The hubby wasn't at all happy about this when I told him, but it's out of our control and not our life, so we just sit back and watch as things develop. But whenever the subject would come up he would just bemoan how hard things would be for her and how it hurt him to know she wasn't doing well. I just take it in stride, because I know and understand from personal experience how the notion of family in this modern era is nowhere near what it was when he was young. Dysfunction is a given now. Instead, I just try to be nice. So I made up a couple of cute Easter purses to bring with me on my trip out. (I have a niece from each of my sister, BTW. This is only tangentially important.)

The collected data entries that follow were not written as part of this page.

-- ==== Sys2Proof/Machine/Faults.lean ====
section
/-! DEFINITION. Page faults (R346 to R355): raising and joining a pending fault, commands held before issue, stalls, retry,
decline and timeout, and the fault ring. -/

namespace Sys2Proof.Machine

open Sys2Proof

/-- What is wrong with a page of a run list, as the KIND of R350: absent or invalid, or written with W clear. -/
def XPage.bad (p : XPage) : Option Nat := if !p.ok then some p.kind else if p.wr && !p.w then some 2 else none

/-- Pending faults, withdrawal entries left out (R351). -/
def Chip.pendingFaults (c : Chip) : List PFault := c.xlt.pending.filter (fun f => f.kind != 0x80)

/-- The pending fault of a context's table entry (R349). -/
def Chip.faultOn (c : Chip) (ctx entry : Nat) : Option PFault :=
  c.pendingFaults.find? (fun f => f.ctx == ctx && f.entry == entry)

/-- A fault ID after another: 0 is skipped (R350). -/
def nextFaultId (n : Nat) : Nat := if n + 1 ≥ 2 ^ 32 then 1 else n + 1

/-- A fault raised on a half, or joined when its entry already has one pending (R349); none when the pending table is full
(R351). The fields are those of its ring entry (log entry 59). -/
def raiseFault (h : Nat) (f : PFault) (c : Chip) : Option Nat × Chip :=
  match c.faultOn f.ctx f.entry with
  | some g => (some g.id, c)
  | none =>
    if c.pendingFaults.length ≥ 4096 then (none, { c with xlt := { c.xlt with tableFull := true } })
    else
      let id := c.xlt.nextId
      let c := { c with xlt := { c.xlt with nextId := nextFaultId id, pending := c.xlt.pending ++ [{ f with id := id, time := c.time, written := false }] } }
      (some id, c.rcount (XLT h) XLT_FAULTS 1)

/-- FFLAGS of R350. -/
def faultFlags (early wr : Bool) : Nat := b2n early + 2 * b2n wr

/-- The queue field of a fault or event: none for a management path. -/
def Cmd.queueField (m : Cmd) : Nat := (m.queue?).getD 0xFFFFF

/-- The fault that a page of a command's run list raises. -/
def pageFault (m : Cmd) (p : XPage) (early : Bool) : PFault :=
  { id := 0, ctx := m.ctx, entry := p.entry, kind := (p.bad).getD p.kind, level := p.level, va := p.low, queue := m.queueField,
    seq := m.seq, engine := if early then 0xFF else engByte m.cls m.half, inst := if early then 0 else m.inst,
    flags := faultFlags early p.wr, lo := p.lo, time := 0, written := false }

/-- Commands held before issue while any page is absent (R346, R77): DMA ATOMIC, Gleaner, Surveyor, Aihal and management. -/
def heldClass (m : Cmd) : Bool := (m.cls == 4 && m.op == 5) || m.cls == 5 || m.cls == 7 || m.cls == 8 || m.cls == 0xF

/-- The pages that hold a command before issue (R349). -/
def heldPages (m : Cmd) : List XPage :=
  m.pages.filter (fun p => match p.bad with
    | some 2 => true
    | some _ => heldClass m
    | none => false)

/-- A command is held before issue by a fault (R349). -/
def heldByFault (m : Cmd) : Bool := (heldPages m) != []

/-- Early faults of a command's pages (R346, R349): each entry raises at most one. -/
def earlyFaults (m : Cmd) (c : Chip) : Chip :=
  let c := m.pages.foldl (fun c p => if (p.bad).isSome && !p.declined then (raiseFault m.half (pageFault m p true) c).2 else c) c
  if heldByFault m ∧ m.stallSince = none then c.putCmd { m with stallSince := some c.time } else c

/-- The outcome of a declined fault (R353), its address the lowest needed byte under the faulting entry. -/
def declineRes (p : XPage) : Res :=
  if p.bad = some 2 then accessRes p.low 2 p.op else mkRes sUnmapped [(0, 8, p.low), (8, 1, 1), (9, 1, p.op)]

/-- A command ended under R353 or R354: in execution it finishes; before issue it retires at once. -/
def endOnFault (m : Cmd) (r : Res) (c : Chip) : Chip :=
  let c := c.rcount (XLT m.half) XLT_DECLINED 1
  if m.phase = .accepted then retire m r c else withdrawFaults (finish { m with stall := none } r c)

/-- An engine reaches a page it cannot use (R349): a page whose fault was declined ends the command; otherwise the command
stalls on the fault, raising it when none is pending. -/
def stallAt (m : Cmd) (p : XPage) (c : Chip) : Chip :=
  if p.declined then endOnFault m (declineRes p) c
  else
    let r := raiseFault m.half (pageFault m p false) c
    r.2.putCmd { m with stall := r.1, stallSince := some (m.stallSince.getD c.time) }

/-- The first page that the given byte ranges (address, length, operand index, write) need and the run list cannot give. -/
def needBad (m : Cmd) (rs : List (Nat × Nat × Nat × Bool)) : Option XPage :=
  let ns := rs.foldl (fun ps r => needRange (r.1 % 2 ^ 57) r.2.1 r.2.2.1 r.2.2.2 ps) []
  ns.findSome? (fun n =>
    match m.pages.find? (fun p => p.vp == n.vp) with
    | some p => let q := { p with low := n.low, wr := n.wr, op := n.op }; if (q.bad).isSome then some q else none
    | none => none)

/-- The pages of a command that lie under a fault's entry walk again and take the result (R352). -/
def rewalk (f : PFault) (m : Cmd) (c : Chip) : Cmd × Chip :=
  let root := (c.ctxDesc m.ctx).ptRoot
  let r := m.pages.foldl (fun (acc : List XPage × Chip) p =>
    if p.entry = f.entry ∧ (p.bad).isSome then
      let x := xlatePage m.half m.ctx root p acc.2
      (acc.1 ++ [x.1], x.2.rcount (XLT m.half) XLT_REPLAYS 1)
    else (acc.1 ++ [p], acc.2)) ([], c)
  ({ m with pages := r.1, runs := runCount r.1 }, r.2)

/-- Thread groups of a LAUNCH that wait on a fault run again: they replay their access (R241, R352). -/
def releaseGroups (id : Nat) (c : Chip) : Chip :=
  { c with drill := { c.drill with launches := c.drill.launches.map (fun l =>
      { l with blocks := l.blocks.map (fun b =>
          { b with groups := b.groups.map (fun g => if g.stall = some id then { g with stall := none } else g) }) }) } }

/-- A launch is marked as ending (R241): no further block starts and its groups stop. -/
def endLaunch (q seq : Nat) (r : Res) (c : Chip) : Chip :=
  { c with drill := { c.drill with launches := c.drill.launches.map (fun l =>
      if l.q = q ∧ l.seq = seq ∧ l.ending = none then { l with ending := some r } else l) } }

/-- A fault ceases to be pending. -/
def dropFault (id : Nat) (c : Chip) : Chip :=
  { c with xlt := { c.xlt with pending := c.xlt.pending.filter (fun f => f.id != id || f.kind == 0x80), tableFull := false } }

/-- Launches with a thread group that waits on a fault. -/
def waitingLaunches (id : Nat) (c : Chip) : List DLaunch :=
  c.drill.launches.filter (fun l => l.blocks.any (fun b => b.groups.any (fun g => g.stall == some id)))

/-- RETRY (R352): every waiter walks again; a command that again finds its page unusable raises a new fault. -/
def faultRetry (f : PFault) (c : Chip) : Chip :=
  let ms := c.cmds.filter (cmdWaits f)
  let n := sumNat ((waitingLaunches f.id c).map (fun l => sumNat (l.blocks.map (fun b => (b.groups.filter (fun g => g.stall == some f.id)).length))))
  let c := (releaseGroups f.id (dropFault f.id c)).rcount (XLT (f.engine / 16 % 2)) XLT_REPLAYS n
  ms.foldl (fun c m0 =>
    match c.findCmd m0.car m0.seq with
    | none => c
    | some m =>
      let stalled := m.stall == some f.id
      let r := rewalk f m c
      let m := if stalled then { r.1 with stall := none } else r.1
      let c := r.2.putCmd m
      match m.pages.find? (fun p => p.entry == f.entry && (p.bad).isSome && !p.declined) with
      | none => c
      | some p =>
        let x := raiseFault m.half (pageFault m p (m.phase == .accepted)) c
        x.2.putCmd (if stalled then { m with stall := x.1 } else m)) c

/-- One waiter of a declined or expired fault (R353): a command held or stalled on it ends; another records it with its
pages. -/
def faultEndCmd (f : PFault) (timeout : Bool) (m : Cmd) (c : Chip) : Chip :=
  let p := (m.pages.find? (fun p => p.entry == f.entry && (p.bad).isSome)).getD { vp := f.va / 65536, low := f.va }
  let r := fun (p : XPage) => if timeout then mkRes sTimeout [] else declineRes p
  if m.stall = some f.id then endOnFault m (r { p with low := max p.low (min f.va (p.vp * 65536 + 65535)) }) c
  else if m.phase = .accepted ∧ (heldPages m).any (fun q => q.entry == f.entry) then endOnFault m (r p) c
  else c.putCmd { m with pages := m.pages.map (fun q => if q.entry = f.entry ∧ (q.bad).isSome then { q with declined := true } else q) }

/-- A launch whose thread group waits on a declined fault ends (R241). -/
def faultEndLaunch (f : PFault) (timeout : Bool) (l : DLaunch) (c : Chip) : Chip :=
  let r := if timeout then mkRes sTimeout [] else
    if f.kind = 2 then accessRes f.va 2 0xFF else mkRes sUnmapped [(0, 8, f.va), (8, 1, 1), (9, 1, 0xFF)]
  endLaunch l.q l.seq r (c.rcount (XLT l.half) XLT_DECLINED 1)

/-- DECLINE (R352, R353): every waiter ends under its engine's rule. -/
def faultDecline (f : PFault) (c : Chip) : Chip :=
  let ms := c.cmds.filter (cmdWaits f)
  let ls := waitingLaunches f.id c
  let c := dropFault f.id c
  let c := ms.foldl (fun c m0 => match c.findCmd m0.car m0.seq with
    | some m => faultEndCmd f false m c
    | none => c) c
  ls.foldl (fun c l => faultEndLaunch f false l c) c

/-- A context's fault timeout in nanoseconds; none for no timeout (R354). -/
def faultTimeoutNs (n : Nat) (c : Chip) : Option Nat :=
  let t := (c.ctxDesc n).faultTimeout
  if t = 0xFFFFFFFF then none
  else if t ≠ 0 then some (t * 1000)
  else
    let d := c.rget MOD MOD_XLT_CTL_DEF_TIMEOUT
    if d = 0 then none else some (d * 1000000)

/-- A command or thread group waits on a fault: FAULT_TIMEOUT ends it with TIMEOUT (R354); its faults lose a waiter (R355) (log entry 7). -/
def faultTimeout (m : Cmd) (c : Chip) : Chip :=
  if m.stall.isSome ∨ (m.phase = .accepted ∧ heldByFault m) then endOnFault m (mkRes sTimeout []) c
  else
    match m.car, c.drill.launches.find? (fun l => decide (m.car = .queue l.q) && l.seq == m.seq) with
    | .queue q, some l =>
      if l.blocks.any (fun b => b.groups.any (fun g => g.stall.isSome)) then
        withdrawFaults (endLaunch q m.seq (mkRes sTimeout []) (c.rcount (XLT l.half) XLT_DECLINED 1))
      else c
    | _, _ => c

/-- Commands with a page whose fault has found no place in the pending table (R351) (log entry 59). -/
def unplaced (c : Chip) : List Cmd :=
  c.cmds.filter (fun m => (decide (m.phase = .accepted) || decide (m.phase = .executing)) &&
    m.pages.any (fun p => (p.bad).isSome && !p.declined && (c.faultOn m.ctx p.entry).isNone))

/-- Faults that found the pending table full are raised as places free (R351) (log entry 59). -/
def raiseWaiting (c : Chip) : Chip :=
  let ms := unplaced c
  if ms.isEmpty then c
  else if c.pendingFaults.length ≥ 4096 then { c with xlt := { c.xlt with tableFull := true } }
  else ms.foldl (fun c m => earlyFaults m c) c

/-! ### The fault ring -/

/-- The host address of a device address through a context's pointer window table (R356, R357, R569). -/
def hostVa (n va : Nat) (c : Chip) : Option Nat :=
  let d := c.ctxDesc n
  if d.pwtBase = 0 then none else
  (List.range d.nwin).findSome? (fun i =>
    let a := d.pwtBase + 64 + 32 * i
    let dev := bits (c.rdLe (a + 8) 8) 0 57
    if bitAt (c.rdLe (a + 24) 1) 0 && dev ≤ va && va < dev + c.rdLe (a + 16) 8 then
      some ((c.rdLe a 8 + (va - dev)) % 2 ^ 64)
    else none)

/-- The 64 bytes of a fault ring entry (R350). -/
def faultEntry (f : PFault) (c : Chip) : List Byte :=
  let hv := hostVa f.ctx f.va c
  fields 64 [(0, 8, f.va), (8, 4, f.id), (12, 2, f.ctx), (14, 1, f.kind), (15, 1, f.level), (16, 4, f.queue), (20, 4, f.seq),
    (24, 1, f.engine), (25, 1, f.inst), (26, 1, f.flags + 4 * b2n hv.isSome), (28, 4, f.lo), (32, 8, hv.getD 0), (40, 8, f.time)]

/-- Entries the fault ring holds. -/
def frEntries (c : Chip) : Nat := 2 ^ c.rget MOD MOD_FR_CFG_LOG2

/-- Entries of the fault ring not consumed (R351). -/
def frHeld (c : Chip) : Nat := wrapSub 32 (c.rget MOD MOD_FR_COUNT_COUNT) (c.rget MOD MOD_FR_CONSUMED_CONSUMED)

/-- The fault ring's address. -/
def frBase (c : Chip) : Nat := c.rget MOD MOD_FR_BASE_BASE * 4096

/-- The fault ring can be written: its base is set and it lies wholly in backed frames (R361, R569). -/
def frUsable (c : Chip) : Bool := frBase c != 0 && backed (frBase c) (frEntries c * 64)

/-- A fault's entry has been written: a withdrawal is forgotten, another fault is marked. -/
def markWritten (f : PFault) (ps : List PFault) : List PFault :=
  if f.kind = 0x80 then ps.filter (fun g => g != f) else ps.map (fun g => if g = f then { g with written := true } else g)

/-- A pending fault or withdrawal written to the ring when a slot is free (R351, R355, R361). -/
def faultWrite (f : PFault) (c : Chip) : Chip :=
  if f.written || frHeld c ≥ frEntries c then c
  else if !frUsable c then c.rput MOD MOD_XLT_ERR_RING_FAULT 1
  else
    let n := c.rget MOD MOD_FR_COUNT_COUNT
    let first := frHeld c == 0
    let c := c.wrMem (frBase c + 64 * (n % frEntries c)) (faultEntry f c)
    let c := c.rput MOD MOD_FR_COUNT_COUNT (n + 1)
    let c := { c with xlt := { c.xlt with pending := markWritten f c.xlt.pending } }
    if c.rget MOD MOD_FR_CFG_IRQ_EN == 1 && first then c.raiseVector (c.rget MOD MOD_FR_CFG_VECTOR) else c

end Sys2Proof.Machine
end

Now of course I have to make a call out to the fam to let them know I'm flying into town. I talk to my other sister, the usual chatty-chatty shit, and finally get around to asking her how often said niece comes around for a visit. It turns out that it's never. Not because her father is being a shit or anything, but that she's moved out of state to be with her mother. Well now, isn't that an interesting turn of events? This means I have to break into the box I was sending to Cali and take her version of the Easter purse out so I can send it separate to South Carolina. No address though, and like a bad little procrastinator I didn't call to get it until the day of my flight out. We'll skip the mildly amusing middle part of the story (except I must relate that my nephew - being the niece in question's older half-brother - sounds like a full on bubba now - it's hilarious!) and cut to my sister calling me while we're driving to the airport. It turns out that she loves it out there. Loves her job, loves her house, loves the area - just perfectly pleased to be where she is. Wonderful. I'm ecstatic. But still nothing about the niece situation. (Although it's not like I can have a lengthy conversation while I'm driving.)
Cut to me, at my mom's house, earlier this day. I'm telling her bits and pieces of the above, and she fills me in on the finer details. It turns out that the only reason my niece stayed back in Cali with her daddy is because he put a guilt trip on her about how he would be all alone if she left. The situation she ended up in with him was as bad as - no in fact it was most certainly worse than where she was before. And now he's being all pissy about the fact that she doesn't call him (he can't call her, cuz he has no long distance) when all he ever does when they do talk is put more guilt bullshit on her. Damn! The girl ain't even in her teens yet. So fuck that guy.
It turns out that she's doing well now with her mother. She's getting good grades in school. She's getting attention and dogs to play with. I have a feeling if she can get past some of the troubling inconveniences of her childhood she might find some of those inconveniences amusing in the long run. In any case, I'm just glad to hear that she is happy.